The unicast method is usually preferred for NLB clusters unless each cluster node has only one network adapter installed in it. Recall that in any clustering arrangement, all nodes must be able to communicate not only with the clients, but also among themselves. Recall that NLB modifies the MAC address of the cluster network adapter when unicast is used; thus, the cluster nodes cannot communicate among themselves. If only one network adapter is installed in each cluster node, you need to use the multicast method.

NLB uses a group of between 2 and 32 servers to distribute inbound requests among them in a fashion that permits the maximum amount of loading with a minimal amount of downtime. Each NLB cluster node contains an exact copy of the static and dynamic content that every other NLB cluster node has; in this way, it doesn't matter which NLB cluster node receives the inbound request, except in the case of host affinity where cookies are involved. The NLB cluster nodes use heartbeats to keep aware of the status of all nodes.

Clustering, on the other hand, uses a group of between 2 and 8 servers that all share a common storage device. Recall that a cluster resource is an application, service, or hardware device that is defined and managed by the cluster service. The cluster service (MSCS) monitors these cluster resources to ensure that they are operating properly. When a problem occurs with a cluster resource, MSCS attempts to correct the problem on the same cluster node. If the problem cannot be corrected ”such as a service that cannot be successfully restarted ”the cluster service fails the resource, takes the cluster group offline, moves it to another cluster node, and restarts the cluster group. MSCS clusters also use heartbeats to determine the operational status of other nodes in the cluster.
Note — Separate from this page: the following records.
/-! The Gleaner and the Granary. -/

/-- A C37.118 data frame of ID 7 at grid second 9, with its IPv4 and UDP headers (R206). -/
def c37 : List Byte :=
  let m := [0xAA, 0x01] ++ beBytes 2 22 ++ beBytes 2 7 ++ beBytes 4 9 ++ zeros 4 ++ zeros 6
  let ip := [0x45, 0] ++ beBytes 2 50 ++ zeros 4 ++ [64, 17]
  let sum := 0xFFFF - (sum16 (ip ++ zeros 10)) % 65535
  zeros 12 ++ [0x08, 0x00] ++ ip ++ beBytes 2 sum ++ zeros 8 ++ zeros 4 ++ beBytes 2 30 ++ zeros 2 ++ m ++ beBytes 2 (crc16 m) ++ zeros 4
/-- A bale of one member, slot 3, at second 9. -/
def sec3 : Section := ⟨3, 64, 0, 0, 0, true⟩
def bale9 : Bale := { idx := 450, time := 9 * gtSec, pos := 0, size := 96, gen := 0, secs := [sec3], deadline := 10 * gtSec }
/-- Slot 3 enrolled for ID 7 at 50 a second, rate 0 at 50 with slot 3 in its range, an offset of 0 s. -/
def granary (bales : List Bale) (b : Block) : Block :=
  regs [(strAddr 3, 0x00328000), (strAddr 3 + 4, 7), (strAddr 3 + 12, 0x000E0000), (strAddr 3 + 16, 0xF4240), (strAddr 3 + 20, 22),
    (pg 0x02 0x088, 0x80000000), (brReg 0 0x080, 0x80000032), (brReg 0 0x08C, 0x400), (brReg 0 0x200, 0x00010003)]
   { b with gran := { b.gran with rates := b.gran.rates.set 0 { on := true, n := 4, bales := bales } } }
def gleans (l : List Byte) : Block :=
  granary [bale9] (port0 fun t => { t with atGlean := some ⟨0, 0, false, 0, l, 9 * gtSec + gtMs 10⟩ })
/-- What the Gleaner makes of the frame at port A. -/
def parsed (l : List Byte) : GlRes × Block :=
  gleanParse (modPort 0 (fun t => { t with atGlean := none }) (notePeak (gleans l))) 0 0 l (shortGrain (9 * gtSec + gtMs 10)) true
set_option maxRecDepth 100000 in
/-- The frame is accepted, its value's bale is open; one that is cut is rejected, one of a configuration forwarded. -/
theorem witness_GleanFrame : glRuns (gleans c37) = true ∧ (gleans c37).follows = false ∧
    nextFrame (gleans c37) = some (0, ⟨0, 0, false, 0, c37, 9 * gtSec + gtMs 10⟩) ∧
    (match (parsed c37).1 with | .ok [(slot, T, _)] [] => slot == 3 && T == 9 * gtSec | _ => false) = true ∧
    ratesOf (parsed c37).2 3 (9 * gtSec) = [0] ∧ baleAt (parsed c37).2 0 (9 * gtSec) = some bale9 ∧ bale9.closed = false ∧
    3 ∉ bale9.arrived ∧ 3 ∉ bale9.late ∧ secOfSlot bale9.secs 3 = some sec3 ∧ shortGrain (9 * gtSec + gtMs 10) < bale9.deadline ∧
    (match (parsed (c37.take 50)).1 with | .rej r => decide (r ≤ 13) | _ => false) = true ∧ nextFrame run0 = none := by decide +kernel
/-- A local entry waits; a mirrored record of a Gleaner's frame and one of a local entry. -/
def entry3 : LocalEntry := ⟨3, 9 * gtSec, 9 * gtSec + gtMs 10, 0, 0, 0, [], []⟩
def locals : Block := { run0 with glean := { run0.glean with locq := [entry3] } }
def follower (l : List Byte) : Block :=
  { run0 with pair := { run0.pair with role := .standby, inq := [(5, .mirror l)] } }
theorem witness_GleanLocal : glRuns locals = true ∧ locals.follows = false ∧ nextLocal locals = some entry3 ∧ entry3.ph.length ≤ 32 ∧
    entry3.dig.length ≤ 1 ∧ (streamAt locals entry3.inst entry3.slot).enrolled = false ∧ nextLocal run0 = none ∧
    (let b := { run0 with pair := { run0.pair with role := .standby } }
     b.follows = true ∧ nextMirror b = none) ∧ glRuns State.reset.blk = false ∧
    (let b := follower (shortForm (9 * gtSec) ++ zeros 54)
     b.pair.inq = [(5, .mirror (shortForm (9 * gtSec) ++ zeros 54))]) ∧
    (let b := follower (shortForm (9 * gtSec) ++ zeros 54)
     glRuns b = true ∧ b.leads = false ∧ ledgerFirst b (widen b.now (leAt (shortForm (9 * gtSec) ++ zeros 54) 0 10)) = false ∧
       (leAt (shortForm (9 * gtSec) ++ zeros 54) 10 1).testBit 3 = false ∧ (leAt (shortForm (9 * gtSec) ++ 8 :: zeros 53) 10 1).testBit 3 = true) := by
  decide +kernel
/-- An entry with a bad kind, one as it should be that fits and one whose bale grows beyond its slot; a source of 3 and a repeated one. -/
theorem witness_GleanTables : accL run0 .host 0x18 0 ∧ accL run0 .host 0x18 0x070 ∧ acc run0 .host 0x18 0x060 ∧ accL run0 .host 0x18 0x400 ∧
    streamCheck run0 5 (streamOf (0x00329000 :: List.replicate 31 0)) = 0 ∧ streamCheck run0 5 (streamOf ([0x00328000, 7, 0, 0x000E0000, 0xF4240, 22] ++ List.replicate 26 0)) = 0 ∧
    streamCheck run0 5 (streamOf (0x0033E000 :: List.replicate 31 0)) ≠ 0 ∧ (streamOf (0x00328000 :: List.replicate 31 0)).enrolled = true ∧
    (streamOf (List.replicate 32 0)).enrolled = false ∧
    (let b := regs [(brReg 0 0x08C, 64)] (granary [] run0)
     (b.rate 0).on = true ∧ b.n (brReg 0 0x08C) < baleSize (layoutNow b 0)) ∧ baleSize (layoutNow (granary [] run0) 0) = 96 ∧
    fld (0x30000000 : Word) 29 28 = 3 ∧ (regs [(pg 0x18 (0x400 + 16)  , 0x80000001)] run0).t (pg 0x18 (0x400 + 16)) 31 = true := by decide +kernel
/-- Rate 0 on since 9.98 s: its next instant is 10 s; a complete bale; one whose deadline the watermark has passed; none due. -/
def running1 (bales : List Bale) : Block :=
  let b := granary bales { run0 with time := { run0.time with valid := true } }
  modRate 0 (fun r => { r with from_ := run0.now - gtMs 20 }) b
theorem witness_BaleLife : earliest (openDue (running1 [])) = some (0, 10 * gtSec) ∧ openDue run0 = [] ∧ (running1 []).running = true ∧
    (running1 []).inReset 0x19 = false ∧
    (let x := { bale9 with arrived := [3] }
     pickBale (running1 [x]) (fun _ x => !x.closed && x.full) = some (0, x)) ∧ pickBale (running1 []) (fun _ x => !x.closed && x.full) = none ∧
    deadlineDue (running1 [bale9]) = some (0, bale9) ∧ deadlineDue (running1 [{ bale9 with deadline := 10 * gtSec + 1 }]) = none := by decide +kernel
/-- A closed bale for the export engine, a view of GBX form and one of C37.118; an amendment that is due, with a late value and without. -/
def ref9 : BaleRef := { rate := 0, idx := 450, time := 9 * gtSec, pos := 0, bytes := zeros 96 }
def views (w : Word) (b : Block) : Block := regs [(0x204000, w)] { b with gran := { b.gran with toExp := [ref9] } }
theorem witness_Exports : (views 0xC000 run0).up = true ∧ (views 0xC000 run0).inReset 0x19 = false ∧ run0.gran.toExp = [] ∧
    ({ views 0xC000 run0 with pair := { run0.pair with role := .standby } } : Block).leads = false ∧ (views 0xC000 run0).leads = true ∧ viewsOf (views 0 run0) 0 (fun _ => true) = [] ∧
    ((viewsOf (views 0xC000 run0) 0 fun _ => true).map fun e => (e.1, (leAt e.2 0 2).testBit 14)) = [(0, true)] ∧
    ((viewsOf (views 0x8000 run0) 0 fun _ => true).map fun e => (e.1, (leAt e.2 0 2).testBit 14)) = [(0, false)] ∧
    c37Frame run0 (zeros 256) ref9 [] = none ∧ run0.glean.utcSkipAt = none ∧
    ((c37Frame (granary [] run0) (zeros 256) ref9 []).any fun m => m.length == 16) = true ∧
    (let b := regs [(brReg 0 0x084, 0x00640064)] (running1 [{ bale9 with closed := true, late := [3], deadline := 9 * gtSec }])
     amendDue b = some (0, { bale9 with closed := true, late := [3], deadline := 9 * gtSec })) ∧
    (viewsOf (views 0xC800 run0) 0 fun c => c.testBit 14 && c.testBit 11) ≠ [] ∧ amendDue run0 = none := by decide +kernel
/-- A rate that may start, one that runs, an unknown one, a layout beyond the slot size; ranges that overlap and not. -/
theorem witness_Rates : accL run0 .host 0x19 0x080 ∧ accL run0 .host 0x19 0x200 ∧ run0.t (brReg 0 0x080) 31 = false ∧
    (rateList false).contains 50 = true ∧ (rateList false).contains 51 = false ∧ (granary [] run0).t (brReg 0 0x080) 31 = true ∧
    run0.f (brReg 0 0x084) 26 16 * 50 ≤ 1000 * run0.f (brReg 0 0x088) 15 0 ∧
    (let b := regs [(brReg 0 0x084, 0x07FF0000), (brReg 0 0x088, 1)] run0
     b.f (brReg 0 0x084) 26 16 ≠ 0 ∧ b.f (brReg 0 0x088) 15 0 ≤ ceilDiv (b.f (brReg 0 0x084) 26 16 * 50) 1000) ∧
    baleSize (layoutNow run0 0) ≤ 0x400 ∧ findFree run0 (4 * 0x400) = some 0 ∧ findFree run0 50331649 = none ∧
    rangesBad [(0, 2), (1, 1)] = true ∧ rangesBad [(0, 8192)] = false ∧ fld (0x80000032 : Word) 7 0 = 50 ∧
    fld (0x80000019 : Word) 7 0 ≠ (granary [] run0).f (brReg 0 0x080) 7 0 ∧ (rateList false).contains 25 = true ∧ acc run0 .host 0x19 0x060 ∧
    ({ run0 with pair := { run0.pair with role := .standby } } : Block).sharedHeld 0x19 0x200 = true := by decide +kernel
/-- A bale that no record reaches, one that is open, one that may be replayed; a replay with a record left and one at its end. -/
def rec9 : JrnRec := ⟨0, 64, 9 * gtSec, 0⟩
def replaying (p : Replay) (bales : List Bale) : Block :=
  let b := running1 bales
  { b with time := { b.time with valid := false }, gran := { b.gran with replay := some p } }
theorem witness_Replays : liveReady run0 = false ∧ acc run0 .host 0x19 0x070 ∧ (replaying ⟨0, bale9, 0, [], []⟩ []).gran.replay ≠ none ∧ run0.gran.replay = none ∧
    (run0.rate 0).bale 450 = none ∧ ((running1 [bale9]).rate 0).bale 450 = some bale9 ∧ bale9.closed = false ∧
    (let b := { running1 [{ bale9 with closed := true }] with glean := { run0.glean with recs := [rec9] } }
     b.glean.recs.head? = some rec9 ∧ rec9.stamp ≤ bale9.time ∧ b.glean.commitAt = none ∧
       (b.rate 0).bale 450 = some { bale9 with closed := true }) ∧
    ({ run0.glean with commitAt := some (9 * gtSec) } : GleanSt).commitAt = some bale9.time ∧
    (let b := replaying ⟨0, bale9, 0, [rec9], []⟩ [{ bale9 with closed := true }]
     glRuns b = true ∧ b.inReset 0x19 = false ∧ liveReady b = false ∧ bale9.full = false) ∧
    liveReady (gleans c37) = true ∧
    (let b := replaying ⟨0, bale9, 0, [], []⟩ [{ bale9 with closed := true }]
     (∃ y ∈ (b.rate 0).bales, y.idx = 450) ∧ b.pair.takeReplays = []) := by decide +kernel
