-- ==== Sys2Proof/Syntax.lean ====
section
/-! DEFINITION. The instructions: one constructor per row of spec/opcode_table.json (54 rows, 29 mnemonics), at the
level 00_scope.md R13 describes.  A constant is the signed number the assembler text writes; WellFormed.lean says
which numbers an instruction can carry. -/

namespace Sys2Proof

/-- The general registers R0 to R7 (10_state.md R20); R7 is the stack pointer (R21). -/
inductive Reg where
  | r0 | r1 | r2 | r3 | r4 | r5 | r6 | r7
deriving DecidableEq, Repr

/-- The distinct condition tests of 43_control.md R181: fourteen tests of the flags and the always true one.  Two
suffixes of one test share a constructor (30_encoding.md R90): `_N`/`_M`, `_NN`/`_P`, `_C`/`_UGE`, `_NC`/`_ULT`,
`_Z`/`_EQ`, `_NZ`/`_NE`. -/
inductive Cond where
  | always | n | nn | c | nc | v | nv | z | nz | ule | ugt | slt | sle | sge | sgt
deriving DecidableEq, Repr

/-- The instructions, operands in the order of the assembler (30_encoding.md R99). -/
inductive Instr where
  | orReg (src1 src2 dest : Reg)
  | orImm (src1 : Reg) (imm : Int) (dest : Reg)
  | andReg (src1 src2 dest : Reg)
  | andImm (src1 : Reg) (imm : Int) (dest : Reg)
  | xorReg (src1 src2 dest : Reg)
  | xorImm (src1 : Reg) (imm : Int) (dest : Reg)
  | addReg (src1 src2 dest : Reg)
  | addImm (src1 : Reg) (imm : Int) (dest : Reg)
  | adcReg (src1 src2 dest : Reg)
  | adcImm (src1 : Reg) (imm : Int) (dest : Reg)
  | subReg (src1 src2 dest : Reg)
  | subImm (src1 : Reg) (imm : Int) (dest : Reg)
  | sbcReg (src1 src2 dest : Reg)
  | sbcImm (src1 : Reg) (imm : Int) (dest : Reg)
  | rotlReg (src1 src2 dest : Reg)
  | rotlImm (src1 : Reg) (imm : Int) (dest : Reg)
  | rotrReg (src1 src2 dest : Reg)
  | rotrImm (src1 : Reg) (imm : Int) (dest : Reg)
  | shlReg (src1 src2 dest : Reg)
  | shlImm (src1 : Reg) (imm : Int) (dest : Reg)
  | shrReg (src1 src2 dest : Reg)
  | shrImm (src1 : Reg) (imm : Int) (dest : Reg)
  | ashrReg (src1 src2 dest : Reg)
  | ashrImm (src1 : Reg) (imm : Int) (dest : Reg)
  | cmpReg (src1 src2 : Reg)
  | cmpImm (src1 : Reg) (imm : Int)
  | moveReg (src2 dest : Reg)
  | moveImm (imm : Int) (dest : Reg)
  | moveFromSr (dest : Reg)
  | moveToSrReg (src2 : Reg)
  | moveToSrImm (imm : Int)
  | loadAbs (dest : Reg) (adr : Int)
  | loadOff (dest adrreg : Reg) (offset : Int)
  | loadhAbs (dest : Reg) (adr : Int)
  | loadhOff (dest adrreg : Reg) (offset : Int)
  | loadbAbs (dest : Reg) (adr : Int)
  | loadbOff (dest adrreg : Reg) (offset : Int)
  | storeAbs (src1 : Reg) (adr : Int)
  | storeOff (src1 adrreg : Reg) (offset : Int)
  | storehAbs (src1 : Reg) (adr : Int)
  | storehOff (src1 adrreg : Reg) (offset : Int)
  | storebAbs (src1 : Reg) (adr : Int)
  | storebOff (src1 adrreg : Reg) (offset : Int)
  | push (src1 : Reg)
  | pop (dest : Reg)
  | jpAbs (cond : Cond) (adr : Int)
  | jpReg (cond : Cond) (adrreg : Reg)
  | callAbs (cond : Cond) (adr : Int)
  | callReg (cond : Cond) (adrreg : Reg)
  | jr (cond : Cond) (offset : Int)
  | ret (cond : Cond)
  | reti (cond : Cond)
  | retn (cond : Cond)
  | halt (cond : Cond)
deriving DecidableEq, Repr

/-- The one constant an instruction carries (src2 as a number, adr20 or offset20), where its form has one. -/
def Instr.constant : Instr → Option Int
  | .orImm _ k _ | .andImm _ k _ | .xorImm _ k _ | .addImm _ k _ | .adcImm _ k _ | .subImm _ k _ | .sbcImm _ k _
  | .rotlImm _ k _ | .rotrImm _ k _ | .shlImm _ k _ | .shrImm _ k _ | .ashrImm _ k _ | .cmpImm _ k
  | .moveImm k _ | .moveToSrImm k
  | .loadAbs _ k | .loadhAbs _ k | .loadbAbs _ k | .storeAbs _ k | .storehAbs _ k | .storebAbs _ k
  | .loadOff _ _ k | .loadhOff _ _ k | .loadbOff _ _ k | .storeOff _ _ k | .storehOff _ _ k | .storebOff _ _ k
  | .jpAbs _ k | .callAbs _ k | .jr _ k => some k
  | .orReg .. | .andReg .. | .xorReg .. | .addReg .. | .adcReg .. | .subReg .. | .sbcReg ..
  | .rotlReg .. | .rotrReg .. | .shlReg .. | .shrReg .. | .ashrReg .. | .cmpReg ..
  | .moveReg .. | .moveFromSr .. | .moveToSrReg .. | .push .. | .pop ..
  | .jpReg .. | .callReg .. | .ret .. | .reti .. | .retn .. | .halt .. => none

end Sys2Proof
end

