-- ==== Sys2Proof/Machine/Shift.lean ====
section
/-! DEFINITION. ROTL, ROTR, SHL, SHR and ASHR (40_alu.md R132 to R138). -/

namespace Sys2Proof.Machine

/-- ROTL src1, src2, dest with the count in a register (R137). -/
def execRotlReg (src1 src2 dest : Reg) (s : State) : StepOutcome :=
  .next (s.putShift .rotl (s.getReg src1) (s.getReg src2) dest)

/-- ROTL src1, src2, dest with the count a constant (R137). -/
def execRotlImm (src1 : Reg) (imm : Int) (dest : Reg) (s : State) : StepOutcome :=
  .next (s.putShift .rotl (s.getReg src1) (sext20 imm) dest)

/-- ROTR src1, src2, dest with the count in a register (R138). -/
def execRotrReg (src1 src2 dest : Reg) (s : State) : StepOutcome :=
  .next (s.putShift .rotr (s.getReg src1) (s.getReg src2) dest)

/-- ROTR src1, src2, dest with the count a constant (R138). -/
def execRotrImm (src1 : Reg) (imm : Int) (dest : Reg) (s : State) : StepOutcome :=
  .next (s.putShift .rotr (s.getReg src1) (sext20 imm) dest)

/-- SHL src1, src2, dest with the count in a register (R134). -/
def execShlReg (src1 src2 dest : Reg) (s : State) : StepOutcome :=
  .next (s.putShift .shl (s.getReg src1) (s.getReg src2) dest)

/-- SHL src1, src2, dest with the count a constant (R134). -/
def execShlImm (src1 : Reg) (imm : Int) (dest : Reg) (s : State) : StepOutcome :=
  .next (s.putShift .shl (s.getReg src1) (sext20 imm) dest)

/-- SHR src1, src2, dest with the count in a register (R135). -/
def execShrReg (src1 src2 dest : Reg) (s : State) : StepOutcome :=
  .next (s.putShift .shr (s.getReg src1) (s.getReg src2) dest)

/-- SHR src1, src2, dest with the count a constant (R135). -/
def execShrImm (src1 : Reg) (imm : Int) (dest : Reg) (s : State) : StepOutcome :=
  .next (s.putShift .shr (s.getReg src1) (sext20 imm) dest)

/-- ASHR src1, src2, dest with the count in a register (R136). -/
def execAshrReg (src1 src2 dest : Reg) (s : State) : StepOutcome :=
  .next (s.putShift .ashr (s.getReg src1) (s.getReg src2) dest)

/-- ASHR src1, src2, dest with the count a constant (R136). -/
def execAshrImm (src1 : Reg) (imm : Int) (dest : Reg) (s : State) : StepOutcome :=
  .next (s.putShift .ashr (s.getReg src1) (sext20 imm) dest)

end Sys2Proof.Machine
end

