-- ==== Sys2Proof/Laws/Encoding.lean ====
section
/-! SUPPORT. The fields of the two word layouts, and the round trips of register numbers, condition codes and constants. -/

namespace Sys2Proof

@[simp] theorem Reg.ofBits_toBits (r : Reg) : Reg.ofBits r.toBits = r := by cases r <;> rfl

@[simp] theorem Reg.toBits_ofBits (b : BitVec 3) : (Reg.ofBits b).toBits = b := by
  revert b; decide

@[simp] theorem Cond.ofBits_toBits (cc : Cond) : Cond.ofBits cc.toBits = some cc := by cases cc <;> rfl

theorem Cond.toBits_of_ofBits : ∀ (b : BitVec 4) (x : Cond), Cond.ofBits b = some x → x.toBits = b := by decide

/-- A constant that fits survives the 20-bit field. -/
theorem imm20_toInt {k : Int} (h : fits20 k = true) : (imm20 k).toInt = k := by
  simp only [fits20, Bool.and_eq_true, decide_eq_true_eq] at h
  rw [imm20, BitVec.toInt_ofInt]
  exact Int.bmod_eq_of_le (by omega) (by omega)

/-- The constant read from a field fits, and its field is that field. -/
theorem imm20_of_toInt (b : BitVec 20) : fits20 b.toInt = true ∧ imm20 b.toInt = b := by
  have h1 := BitVec.le_toInt b
  have h2 := BitVec.toInt_lt (x := b)
  refine ⟨?_, BitVec.ofInt_toInt⟩
  simp only [fits20, Bool.and_eq_true, decide_eq_true_eq]
  omega

/-- The fields of `layoutReg`. -/
theorem layoutReg_fields (op : BitVec 5) (m : BitVec 1) (f1 f2 : BitVec 3) (low : BitVec 20) :
    fieldOp (layoutReg op m f1 f2 low) = op ∧
    (layoutReg op m f1 f2 low).extractLsb' 26 1 = m ∧
    (layoutReg op m f1 f2 low).extractLsb' 23 3 = f1 ∧
    (layoutReg op m f1 f2 low).extractLsb' 20 3 = f2 ∧
    (layoutReg op m f1 f2 low).extractLsb' 0 20 = low := by
  have h1 := op.isLt; have h2 := m.isLt; have h3 := f1.isLt; have h4 := f2.isLt; have h5 := low.isLt
  refine ⟨?_, ?_, ?_, ?_, ?_⟩ <;> apply BitVec.eq_of_toNat_eq <;>
    simp only [fieldOp, layoutReg, BitVec.extractLsb'_toNat, BitVec.toNat_ofNat, Nat.shiftRight_eq_div_pow] <;> omega

/-- The fields of `layoutCond`. -/
theorem layoutCond_fields (op : BitVec 5) (m : BitVec 1) (cc : Cond) (low : BitVec 20) :
    fieldOp (layoutCond op m cc low) = op ∧
    (layoutCond op m cc low).extractLsb' 26 1 = m ∧
    fieldCond (layoutCond op m cc low) = some cc ∧
    (layoutCond op m cc low).extractLsb' 20 2 = 0#2 ∧
    (layoutCond op m cc low).extractLsb' 0 20 = low := by
  have h1 := op.isLt; have h2 := m.isLt; have h3 := cc.toBits.isLt; have h5 := low.isLt
  have hc : (layoutCond op m cc low).extractLsb' 22 4 = cc.toBits := by
    apply BitVec.eq_of_toNat_eq
    simp only [layoutCond, BitVec.extractLsb'_toNat, BitVec.toNat_ofNat, Nat.shiftRight_eq_div_pow]
    omega
  refine ⟨?_, ?_, by rw [fieldCond, hc, Cond.ofBits_toBits], ?_, ?_⟩ <;> apply BitVec.eq_of_toNat_eq <;>
    simp only [fieldOp, layoutCond, BitVec.extractLsb'_toNat, BitVec.toNat_ofNat, Nat.shiftRight_eq_div_pow] <;> omega

/-- Fields inside the low twenty bits are fields of the low part. -/
theorem field_of_low (w : Word) (lo len : Nat) (h : lo + len ≤ 20) :
    w.extractLsb' lo len = (w.extractLsb' 0 20).extractLsb' lo len := by
  ext i hi
  simp only [BitVec.getElem_extractLsb', BitVec.getLsbD_extractLsb', Nat.zero_add]
  have : lo + i < 20 := by omega
  simp [this]

/-- The register number in the low part, and the zeros below it. -/
theorem lowReg_fields (r : Reg) :
    (lowReg r).extractLsb' 17 3 = r.toBits ∧ (lowReg r).extractLsb' 0 17 = 0#17 := by
  cases r <;> decide

/-- The word of four bytes of a word is the word. -/
theorem wordOfBytes_byteOfWord (w : Word) :
    wordOfBytes (byteOfWord w 0) (byteOfWord w 1) (byteOfWord w 2) (byteOfWord w 3) = w := by
  apply BitVec.eq_of_toNat_eq
  have := w.isLt
  simp only [wordOfBytes, byteOfWord, BitVec.toNat_ofNat, BitVec.extractLsb'_toNat, Nat.shiftRight_eq_div_pow]
  omega

end Sys2Proof
end

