-- ==== Sys2Proof/Tests/Slice0.lean ====
section
/-! SUPPORT. Tests.  Expected values are those of spec/95_test_vectors.md, spec/30_encoding.md R106 and the worked
examples of the rules; words written in binary are laid out from the field tables of 30_encoding.md R82 to R90.  The
`witness_` theorems show concrete states and operands that meet the hypotheses of the statement they are named after. -/

namespace Sys2Proof.Machine.Test

/-! ### Small states and readers -/

/-- The outcome is a next state of which `p` holds. -/
def after (o : StepOutcome) (p : State → Bool) : Bool :=
  match o with
  | .next t => p t
  | .fault _ | .refused _ => false

theorem next_of_after {o : StepOutcome} {p : State → Bool} (h : after o p = true) : ∃ t, o = .next t ∧ p t = true := by
  cases o with
  | next t => exact ⟨t, rfl, h⟩
  | fault _ => cases h
  | refused _ => cases h

/-- The outcome is the fault `f`. -/
def faultsWith (o : StepOutcome) (f : Fault) : Bool :=
  match o with
  | .fault g => decide (g = f)
  | .next _ | .refused _ => false

/-- The word decodes to the instruction, and the instruction encodes to the word. -/
def stands (w : Nat) (i : Instr) : Bool :=
  decide (decodeTableWord 32 w = some i) && decide (encode i = BitVec.ofNat 32 w)

/-- The word is rejected for the reason `e`. -/
def rejects (w : Word) (e : DecodeError) : Bool :=
  match decodeWord w with
  | .error x => decide (x = e)
  | .ok _ => false

/-- A FRISC-CT, a FRISC-PIO and a FRISC-DMA in memory that fills the rest of the address space; R7 is 10000. -/
def machine : State where
  regs := ⟨0, 0, 0, 0, 0, 0, 0, 0x10000#32⟩
  pc := 0x38#32
  sr := 0
  iif := true
  halted := false
  mem := []
  cts := [⟨0xFFFF0000#32, 0, 3, 3, false, false, false⟩]
  pios := [⟨0xFFFF1000#32, 0, 0, 0, 0, 0, false, false, false⟩]
  dmas := [⟨0xFFFF2000#32, 0, 0, 0, 0, false, false, false, false⟩]
  params := ⟨[⟨0, 0x100000000⟩], true, true, false⟩
  inputs := []
  draws := 0

/-- R0 and R1 given, SR given. -/
def pair (a b : Word) (sr : BitVec 8) : State := { (machine.setReg .r0 a).setReg .r1 b with sr := sr }

/-- A word of memory given. -/
def poke (s : State) (a v : Word) : State := { s with mem := storeBytes s.mem a v .word }

/-- The memory of section 2.8: bytes 44 33 22 11 88 77 66 55 from address 1000. -/
def bytes1000 : State := poke (poke machine 0x1000#32 0x11223344#32) 0x1004#32 0x55667788#32

/-- R2 and the flags C, V, N, Z after. -/
def gives (d : Word) (c v n z : Bool) (t : State) : Bool := decide (t.getReg .r2 = d ∧ t.flags = ⟨n, c, v, z⟩)

/-- The word of memory at an address. -/
def wordAt (s : State) (a : Word) : Word := s.loadBytes a .word

/-- The FRISC-PIO of section 2.13 in bit-testing mode, AND, with 05 on its lines, and a machine that has it. -/
def tester (status : Bool) : Pio := ⟨0xFFFF1000#32, 0x05, 0x0F, 0b10011, 0, 0x05, status, false, false⟩
def testing (status : Bool) : State := { machine with pios := [tester status] }

/-- Every unit has its status flip-flop set, with INT. -/
def finished : State :=
  { machine with
    cts := [⟨0xFFFF0000#32, 2, 3, 3, true, false, false⟩]
    pios := [⟨0xFFFF1000#32, 0, 0, 0b00100, 0, 0, true, false, false⟩]
    dmas := [⟨0xFFFF2000#32, 0, 0, 0, 1, true, false, false, false⟩] }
Two clustering modes exist:

• Active/Passive ” One node in the cluster is online providing services. The other nodes in the cluster are online but do not provide any services or applications to clients. If the active node fails, the cluster groups that were running on that node are failed over to the passive node. The passive node then changes its state to active and begins to service client requests. The passive nodes cannot be used for any other purpose during normal operations because they must remain available for a failover situation. All nodes should be configured identically to ensure that when failover occurs no performance loss is experienced .

• Active/Active ” One instance of the clustered service or application runs on each node in the cluster. If a failure of a node occurs, that instance is transferred to one of the running nodes. Although this clustering mode allows you to make use of all cluster nodes to service client requests, it can cause significant performance degradation if the cluster was already operating at a very high load at the time of the failure.

Each resource group within the cluster has a prioritized listing of the nodes that are supposed to act as its host.

You can configure failover policies for each resource group to define exactly how each group behaves when a failover occurs. You must configure the following three settings:

• Preferred nodes ” An internal prioritized list of available nodes for resource group failovers and failbacks. Ideally, all nodes in the cluster are in this list, in the order of priority you designate .

• Failover timing ” The resource can be configured for immediate failover if the resource fails, or the cluster service may be configured to try to restart the resource a specified number of times before failover actually occurs. The failover threshold value should be equal to or less than the number of nodes in the cluster.

• Failback timing ” Failback can be configured to occur as soon as the preferred node is available or during a specified period of time, such as when peak load is at its lowest so as to minimize service disruptions.